Ants From Up There
Claire Miles - November 4, 2022

Black Country, New Road is an English rock band, consisting of seven members led by the frontrunner, guitarist, and lead vocalist, Isaac Wood. Their second album, Ants From Up There, was released early this year to critical acclaim, and for good reason. At its core, it is an album about love and its pains, but its singular beauty lies in its brutally honest songwriting and a structural and metaphorical coherence across each track.


Using the metaphor of a Concorde for his love, Wood lays his affection and frustration painstakingly bare for the band’s audience. In fact, the songwriting in Ants From Up There shines precisely because of a delicate mix of these two elements. The honesty with which he addresses them is akin to the lens of a child; Wood does not throw a veil over his emotions to hide them or make them presentable. Instead, he pours his heart out as he navigates through a troubling relationship.

“And I never wanted so much someone to fall”, says Isaac Wood in Good Will Hunting as he talks about his beloved walking up on a raised edge so that he may hold her hand. This longing for physical intimacy is often snubbed out of guilt – indeed who would want to admit to wanting someone to fall just for this? And yet, Wood does not shy away from these thoughts. In doing so, an otherwise overplayed theme of doomed romance is given a fresh spin by being coated in much-welcomed honesty.

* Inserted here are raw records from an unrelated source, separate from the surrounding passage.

/-- R728 to R731: a record of kind 1 GRANT, 2 COMPLETE, 3 RELEASE or 4 FAULT of the operation in a
slot; `tag` is a faulting block entry's TAG. -/
def trace (p n kind code : Nat) (tag : Option Nat) (s : State) : State :=
  if s.f pDBG F.DBG_TRC_CTL_EN = 1 ∧ bit (s.f pDBG F.DBG_TRC_CTL_PMASK) p ∧
     bit (s.f pDBG F.DBG_TRC_CTL_KMASK) (kind - 1) ∧ s.traceConsent p then
    let o := s.slot p n
    let k := s.f pDBG F.DBG_TRC_PROD_PROD
    let size := 2 ^ s.f pDBG F.DBG_TRC_CTL_LOG2N
    if s.f pDBG F.DBG_TRC_CTL_WRAP = 0 ∧ size ≤ k then s.addF pDBG F.DBG_TRC_LOST_LOST 1
    else
      let a := s.w64 pDBG R.DBG_TRC_LO R.DBG_TRC_HI
      let rec_ := leBytes 8 s.now ++ leBytes 8 o.opid ++ leBytes 2 n ++ leBytes 1 kind ++ leBytes 1 p
        ++ leBytes 1 o.cls ++ leBytes 1 (if kind = 4 then code else 0) ++ leBytes 2 (s.execCode o.exec)
        ++ leBytes 4 (tag.getD o.tag) ++ leBytes 4 0
      let r := memWrite pDBG (s.access oTormal) (a % 4) (bits a 47 12 * 2 ^ 12 + 32 * (k % size)) (plain rec_) false s
      if r.1 = 0 then r.2.setF pDBG F.DBG_TRC_PROD_PROD (k + 1)
      else r.2.addF pDBG F.DBG_TRC_LOST_LOST 1
  else s

/-! ## Scoreboards (R418 to R427) -/

/-- A slot becomes READY: last in its ready list. -/
def becomeReady (p n : Nat) (s : State) : State :=
  let q := s.sc p
  let s := s.setSc p { q with readySeq := q.readySeq + 1 }
  s.setSlot p n { s.slot p n with
    st := .ready, count := 0, readyAt := s.now, readySeq := q.readySeq, exec := none, fin := false, heldRel := false, drain := false }

/-- R425: a decrement that finds nothing to act on is discarded, logged and counted. -/
def orphan (p n : Nat) (s : State) : State :=
  logErr (pSCH p) 0x11 p n 0 (s.addF (pSCH p) F.SCH_ORPHAN_CNT_CNT 1)

/-- R422 to R425: one scoreboard decrement of a slot. -/
def decrement (p n : Nat) (s : State) : State :=
  let o := s.slot p n
  let applied := perf (pSCH p) 0x51 1 s
  match o.st with
  | .waiting =>
    if o.count ≤ 1 then becomeReady p n applied
    else applied.setSlot p n { o with count := o.count - 1 }
  | .loading => applied.setSlot p n { o with held := o.held + 1 }
  | .ready | .running =>
    if o.persist && decide (o.bank < o.dep) then applied.setSlot p n { o with bank := o.bank + 1 }
    else orphan p n s
  | .empty | .faulted => orphan p n s

/-- `k` decrements of a slot. -/
def decrements (p n : Nat) : Nat → State → State
  | 0, s => s
  | k + 1, s => decrements p n k (decrement p n s)

/-- One word of an extended successor list (R418, R427). -/
def succWord (p w : Nat) (s : State) : State :=
  if bits w 31 29 ≠ 0 ∨ bit w 28 = false ∧ bits w 27 16 ≠ 0 then logErr (pSCH p) 0x04 p 0 0 s
  else if bit w 28 then sendEvent p (bits w 27 16) (bits w 15 0) s
  else decrement p (bits w 15 0) s

/-- The rest of the successors of a released operation, in order (R419): the words of its extended list, then its LINK
edges.  A word that cannot be read is skipped, and logged where it was poisoned; one whose controller does not take
the read now (R95) waits, with all after it. -/
def succFrom (p tier : Nat) (edges : List Nat) : Nat → Nat → State → State
  | 0, _, s => forEach (decrement p) edges s
  | k + 1, addr, s =>
    if s.accessCode p tier addr 4 = 0x12 then
      let q := s.sc p
      s.setSc p { q with succs := q.succs ++ [{ tier := tier, addr := addr, left := k + 1, edges := edges }] }
    else
      let r := readPlain (pSCH p) (s.access p) tier addr 4 s
      succFrom p tier edges k (addr + 4)
        (if r.1 = 0 then succWord p (leNat r.2.1) r.2.2
         else if r.1 = 0x06 then logErr (pSCH p) 0x06 p (lineDetail tier addr) 0 r.2.2 else r.2.2)

/-- R419: the successors of a released operation, in order. -/
def signalSuccs (p n : Nat) (s : State) : State :=
  let o := s.slot p n
  let inl := [bits (o.dw 2) 15 0, bits (o.dw 2) 31 16, bits (o.dw 2) 47 32].take (bits (o.dw 2) 49 48)
  let edges := ((s.sc p).links.filter (fun e => e.1 == n)).map (·.2)
  succFrom p (ptrTier (o.dw 3)) edges (bits (o.dw 3) 63 52) (ptrAddr (o.dw 3)) (forEach (decrement p) inl s)

/-- Successors that waited for a controller are signalled now, where it takes the reads. -/
def retrySuccs (p : Nat) (s : State) : State :=
  let q := s.sc p
  if q.succs.isEmpty then s
  else forEach (fun j s => succFrom p j.tier j.edges j.left j.addr s) q.succs (s.setSc p { q with succs := [] })

/-- R423, Table 12-5 step 3: the slot leaves, or re-arms. -/
def rearm (p n : Nat) (s : State) : State :=
  let o := s.slot p n
  if o.persist then
    let c := o.dep - o.bank
    let s := s.setSlot p n { o with st := .waiting, count := c, bank := 0, run := (o.run + 1) % 65536, exec := none, fin := false, heldRel := false, drain := false, copy := [], tag := 0 }
    if c = 0 then becomeReady p n s else s
  else
    let q := s.sc p
    s.setSc p { q with slots := SMap.put q.slots n {} {}, links := q.links.filter (fun e => e.1 != n) }

/-- R419: a completion is released. -/
def release (p n : Nat) (s : State) : State := rearm p n (signalSuccs p n (trace p n 3 0 none s))

/-- R444, R453: while the flow's next sequence number has finished, it is released in order. -/
def advance (p fl : Nat) : Nat → State → State
  | 0, s => s
  | fuel + 1, s =>
    let q := s.sc p
    let f := s.flow p fl
    match q.rel.find? (fun r => r.flow == fl && r.seq == f.nextRel && r.st != .running) with
    | none => s
    | some r =>
      let s := s.setSc p { q with rel := q.rel.filter (fun x => !(x.flow == fl && x.seq == r.seq)) }
      let s := s.setFlow p fl { f with nextRel := f.nextRel + 1 }
      advance p fl fuel (if r.st == .done then release p r.slot s else s)

/-- An ordered flow's release entry of a slot takes a state (R444). -/
def markRel (p n : Nat) (st : RelSt) (s : State) : State :=
  let q := s.sc p
  s.setSc p { q with rel := q.rel.map (fun r => if r.slot == n && r.st == .running then { r with st := st } else r) }

/-- An operation in service leaves its flow as a completion: in sequence in an ordered one (R444, R453). -/
def releaseNow (p n : Nat) (s : State) : State :=
  let o := s.slot p n
  if (s.flow p o.flow).ordered then
    advance p o.flow 512 (markRel p n .done (s.setSlot p n { o with fin := true, heldRel := true, drain := false }))
  else release p n (s.setSlot p n { o with drain := false })

/-- R452: an operation completes: released at once in an atomic flow, in sequence in an ordered one. -/
def completed (p n : Nat) (s : State) : State :=
  let o := s.slot p n
  if o.st == .running && !o.heldRel then
    releaseNow p n (trace p n 2 0 none s)
  else s

/-- What the operation has not put on a link yet is not sent. -/
def dropUnsent (p n : Nat) (s : State) : State :=
  { s with fab := { s.fab with wait := s.fab.wait.filter (fun o => o.who != .op p n) } }

/-- R426, R453: an operation faults; `tag` is a faulting block entry's TAG. With FREL 1 it is released as a
completion, once its fabric writes have been acknowledged (R420). -/
def opFault (p n code : Nat) (tag : Option Nat) (s : State) : State :=
  let o := s.slot p n
  if o.st == .running && !o.heldRel then
    let s := dropUnsent p n (trace p n 4 code tag s)
    if o.frel then
      if s.opReqs p n then s.setSlot p n { o with fin := true, heldRel := true, drain := true } else releaseNow p n s
    else
      let s := s.setSlot p n { o with st := .faulted, exec := none, fin := false, copy := [] }
      if (s.flow p o.flow).ordered then advance p o.flow 512 (markRel p n .faulted s) else s
  else s

/-- A faulted operation whose fabric writes have all been acknowledged is released (R420). -/
def drainEnd (p n : Nat) (s : State) : State :=
  if (s.slot p n).drain && !s.opReqs p n then releaseNow p n s else s

/-! ## Completion of graph commands (R431, R456, R629) -/

/-- A queue pair. -/
def State.qp (s : State) (p q : Nat) : Qp := SMap.get s.hif.qps (p * 4 + q) {}
def State.setQp (s : State) (p q : Nat) (v : Qp) : State :=
  { s with hif := { s.hif with qps := SMap.put s.hif.qps (p * 4 + q) v {} } }

/-- The outcome of a graph command returns by the path it came on: SCH_CMD_STS, or a completion
queue entry; a command whose queue pair an FLR has disabled gets none (R636). -/
def respond (p : Nat) (src : CmdSrc) (code check slot : Nat) (s : State) : State :=
  match src with
  | .reg tag =>
    ((s.setF (pSCH p) F.SCH_CMD_STS_BUSY 0).setF (pSCH p) F.SCH_CMD_STS_RESULT code).setF (pSCH p) F.SCH_CMD_STS_TAG tag
  | .queue q idx cid =>
    let v := s.qp p q
    if v.open_ ≤ v.waiting.length then s
    else s.setQp p q { v with waiting := v.waiting ++ [{ cid := cid, status := code, sqHead := idx, check := check, slot := slot }] }

/-- A command leaves the queue with a refusal, logged in the SCH page (R431, R434, R457). -/
def refuseCmd (p : Nat) (src : CmdSrc) (code check slot : Nat) (s : State) : State :=
  let s := if code = 0x12 then perf (pSCH p) 0x52 1 s else s
  respond p src code check slot (logErr (pSCH p) code p slot check s)

/-! ## Graph commands (Table 11-6, Table 11-7) -/

def GraphCmd.op (c : GraphCmd) : Nat := fieldOf c.bytes 0 1
def GraphCmd.ndec (c : GraphCmd) : Nat := fieldOf c.bytes 2 2
def GraphCmd.first (c : GraphCmd) : Nat := fieldOf c.bytes 4 4
def GraphCmd.count (c : GraphCmd) : Nat := fieldOf c.bytes 8 4
def GraphCmd.slot2 (c : GraphCmd) : Nat := fieldOf c.bytes 12 4
def GraphCmd.addr (c : GraphCmd) : Nat := fieldOf c.bytes 16 6
def GraphCmd.tier (c : GraphCmd) : Nat := fieldOf c.bytes 22 1

/-- R429, check 1 of Table 11-8: is the command well formed? -/
def GraphCmd.ok (c : GraphCmd) : Bool :=
  let common := fieldOf c.bytes 1 1 == 0 && fieldOf c.bytes 23 9 == 0 && decide (c.first < 65536)
  let noMem := c.addr == 0 && c.tier == 0
  match c.op with
  | 1 => common && c.ndec == 0 && c.slot2 == 0 && decide (1 ≤ c.count) && decide (c.first + c.count ≤ 65536)
      && c.addr % 64 == 0 && decide (1 ≤ c.tier) && decide (c.tier ≤ 3)
  | 2 => common && noMem && decide (1 ≤ c.ndec) && c.count == 1 && c.slot2 == 0
  | 3 => common && noMem && c.ndec == 0 && c.count == 1 && decide (c.slot2 < 65536)
  | 4 => common && noMem && c.ndec == 0 && c.slot2 == 0 && decide (1 ≤ c.count) && decide (c.first + c.count ≤ 65536)
  | 5 => common && noMem && c.ndec == 0 && c.count == 1 && c.slot2 == 0
  | _ => false

/-- Does every slot of a range satisfy `q`?  Slots that are not listed are EMPTY. -/
def State.rangeAll (s : State) (p first count : Nat) (q : OpSlot → Bool) : Bool :=
  (q {} || decide (((s.sc p).slots.filter (fun e => decide (first ≤ e.1) && decide (e.1 < first + count))).length = count)) &&
    (s.sc p).slots.all (fun e => !(decide (first ≤ e.1) && decide (e.1 < first + count)) || q e.2)

/-- The head of the command queue is taken off it. -/
def popCmd (p : Nat) (s : State) : State :=
  let q := s.sc p
  s.setSc p { q with cmdQ := q.cmdQ.tail }

/-- The head of the command queue when its OP is `op`, evaluated by `k`; LOAD also takes a command
whose OP is none of Table 11-7, which is malformed. -/
def evalHead (p op : Nat) (k : GraphCmd → State → State) (s : State) : State :=
  match (s.sc p).cmdQ with
  | [] => s
  | c :: _ =>
    if c.op = op ∨ op = 1 ∧ (c.op = 0 ∨ 5 < c.op) then
      let s := popCmd p s
      if c.ok then k c s else refuseCmd p c.src 0x04 (if c.op = 1 then 1 else 0) (c.first % 65536) s
    else s

/-- R429: SIGNAL. -/
def cmdSignal (p : Nat) (s : State) : State :=
  evalHead p 2 (fun c s => respond p c.src 0 0 0 (decrements p c.first c.ndec s)) s

/-- R429, R431: LINK. -/
def cmdLink (p : Nat) (s : State) : State :=
  evalHead p 3 (fun c s =>
    let a := s.slot p c.first
    let b := s.slot p c.slot2
    if !((a.st == .waiting || a.st == .ready || a.st == .running) && b.st == .waiting) then
      refuseCmd p c.src 0x11 0 0 s
    else if 16384 ≤ (s.sc p).links.length then refuseCmd p c.src 0x12 0 0 s
    else
      let s := s.setSlot p c.slot2 { b with count := b.count + 1 }
      let q := s.sc p
      respond p c.src 0 0 0 (s.setSc p { q with links := q.links ++ [(c.first, c.slot2)] })) s

/-- The slots of a range emptied, with their LINK edges. -/
def emptyRange (p first count : Nat) (s : State) : State :=
  let q := s.sc p
  let inn (n : Nat) : Bool := decide (first ≤ n) && decide (n < first + count)
  s.setSc p { q with slots := q.slots.filter (fun e => !inn e.1), links := q.links.filter (fun e => !inn e.1 && !inn e.2) }

/-- R429: UNLOAD. -/
def cmdUnload (p : Nat) (s : State) : State :=
  evalHead p 4 (fun c s =>
    if s.rangeAll p c.first c.count (fun o => o.st == .empty || o.st == .waiting || o.st == .ready || o.st == .faulted) then
      respond p c.src 0 0 0 (emptyRange p c.first c.count s)
    else refuseCmd p c.src 0x11 0 0 s) s

/-- R429: RETRY. -/
def cmdRetry (p : Nat) (s : State) : State :=
  evalHead p 5 (fun c s =>
    if (s.slot p c.first).st == .faulted then respond p c.src 0 0 0 (becomeReady p c.first s)
    else refuseCmd p c.src 0x11 0 0 s) s

/-- R432, checks 1 to 3 of Table 11-8: LOAD reserves its slots as LOADING. -/
def cmdLoad (p : Nat) (s : State) : State :=
  evalHead p 1 (fun c s =>
    let rc := s.rangeCode c.tier c.addr (64 * c.count)
    if rc ≠ 0 || !s.holds p c.tier c.addr (64 * c.count) then refuseCmd p c.src 0x02 2 c.first s
    else if !s.rangeAll p c.first c.count (fun o => o.st == .empty) then refuseCmd p c.src 0x11 3 c.first s
    else
      let s := forUp (fun n s => s.setSlot p n { st := .loading }) c.count c.first s
      let q := s.sc p
      s.setSc p { q with loads := q.loads ++ [c] }) s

Songwriting aside, Wood’s vocals are complemented by his bandmates’ instrumentals. The transition of the violin and drums in Snow Globes is an excellent example of this. The gradually subdued notes and beats grow progressively stronger and more intense to match the same pattern in Wood’s painted vocals. The synergy in the band, between vocals and instruments, is a key factor in Ants From Above’s critical success.